-- Raw data follows --

/-! ### Issuing events (R8) -/

/-- Hand an event to its block (R7). -/
def handOver (e : DueEvent) (s : State) : State :=
  match e.kind with
  | .feeder k => feederDue k e.tag s
  | .scaleExit => scaleExit e.tag s
  | .wrapper => wrapperDue e.position e.tag s
  | .reject => rejectDueAt e.position e.tag s
  | .stacker => stackerDueAt e.tag s
  | .windowEnd c => windowEndAt c e.position e.tag s

/-- Issue an event; for a piece that is not in transit nothing is issued (R8). -/
def issue (e : DueEvent) (s : State) : State := if (findPiece s e.tag).isSome then handOver e s else s

/-- The events that wait to be issued at the position reached. -/
def setReached (events : List DueEvent) (s : State) : State := { s with pu := { s.pu with reached := events } }

/-- Issue the events reached and not issued yet, in order, at most so many. -/
def issueReached : Nat → State → State
  | 0, s => s
  | n + 1, s =>
    match s.pu.reached with
    | [] => s
    | e :: rest => issueReached n (issue e (setReached rest s))

/-- Replace the held list. -/
def setHeld (events : List DueEvent) (s : State) : State := { s with pu := { s.pu with held := events } }

/-- Issue the held events in order, at most so many (R8). -/
def issueHeld : Nat → State → State
  | 0, s => s
  | n + 1, s =>
    match s.pu.held with
    | [] => s
    | e :: rest => issueHeld n (issue e (setHeld rest s))

/-- An event that has just been reached is issued: it leaves the list of those that wait (R8, log 2). -/
def takeDue (kind : DueKind) (tag : Nat) (s : State) : State :=
  match s.pu.reached.find? (fun e => e.kind == kind && e.tag == tag) with
  | some e => issue e (setReached (s.pu.reached.filter (fun x => x != e)) s)
  | none => s

/-- The birth opportunity that has just been reached is taken while the line is RUNNING (R9). -/
def takeBirth (s : State) : State :=
  match s.pu.birth with
  | some b => if s.lc.line = .running then birthOpportunityAt b (lapseBirth s) else lapseBirth s
  | none => s

/-! ### The position fold (R4) -/

/-- The pitches that a fold takes off (R4); none without a geometry. -/
def foldPitches (s : State) : Nat :=
  match s.pu.geometry with
  | some g => 1073741824 / g.pitch
  | none => 0

/-- The fold distance D (R4). -/
def foldDistance (s : State) : Nat :=
  match s.pu.geometry with
  | some g => 1073741824 / g.pitch * g.pitch
  | none => 1073741824

/-- The position is one at which a fold is made: a pitch boundary at 2^31 or above, or 2^31 without a geometry (R4). A
LOAD GEOMETRY at or above 2^31 is judged by the new P alone, by the model's choice (log 33): one whose new P divides the
position has reached such a boundary, and one taken while a fold is owed, whose new P does not divide the position, puts
that fold off to the first boundary of the new P. -/
def foldReached (s : State) : Bool :=
  2147483648 ≤ s.pu.position && (match s.pu.geometry with | some g => s.pu.position % g.pitch == 0 | none => true)

/-- An event lowered by a fold; one below the fold distance stays at 0 (the model's choice, log 29). -/
def lowerEvent (d : Nat) (e : DueEvent) : DueEvent := { e with position := e.position - d }

/-- A kept window lowered by a fold (R12); a bound below the fold distance stays at 0 (the model's choice, log 29). -/
def lowerWindow (d : Nat) (w : KeptWindow) : KeptWindow := { first := w.first - d, last := w.last - d }

/-- The fold: every position the unit holds is lowered by D, and every birth pitch by the same pitches (R4). R4 says
that this stays positive for a piece younger than floor(2^30 / P) pitches, and of an older one, moved by hand at rest,
nothing; a birth pitch, an event or a kept window below what is taken off stays at 0 (the model's choice, log 29). -/
def fold (s : State) : State :=
  { s with
    pu := { s.pu with
      position := s.pu.position - foldDistance s
      fixed := s.pu.fixed.map (lowerEvent (foldDistance s))
      held := s.pu.held.map (lowerEvent (foldDistance s))
      reached := s.pu.reached.map (lowerEvent (foldDistance s))
      birth := s.pu.birth.map (fun b => b - foldPitches s)
      kept := s.pu.kept.map (lowerWindow (foldDistance s)) }
    tr := { s.tr with transit := s.tr.transit.map (fun p => { p with birthPitch := p.birthPitch - foldPitches s }) } }

/-- What the position still owes before the next count: the events reached, then the birth opportunity (log 15). -/
def settlePosition (s : State) : State := takeBirth (issueReached s.pu.reached.length s)

/-- A fold is due: the position's own events come before it (R4). -/
def foldWhenDue (s : State) : State := if foldReached s then fold (settlePosition s) else s

/-! ### An encoder count (R3, R8, R9) -/

/-- The position rises by one, and the kept windows that have ended go (R3, R12). -/
def countUp (s : State) : State :=
  { s with pu := { s.pu with
      position := s.pu.position + 1
      kept := s.pu.kept.filter (fun w => s.pu.position + 1 ≤ w.last) } }

/-- Held events are issued at the first count in a moving state (R8). -/
def issueHeldWhenMoving (s : State) : State := if moving s then issueHeld s.pu.held.length s else s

-- Raw data concluded --

[Task brief] Show every line from the listing above in which the string "without" appears.

[Solution to this exercise]
/-- The pitches that a fold takes off (R4); none without a geometry. -/
/-- The position is one at which a fold is made: a pitch boundary at 2^31 or above, or 2^31 without a geometry (R4). A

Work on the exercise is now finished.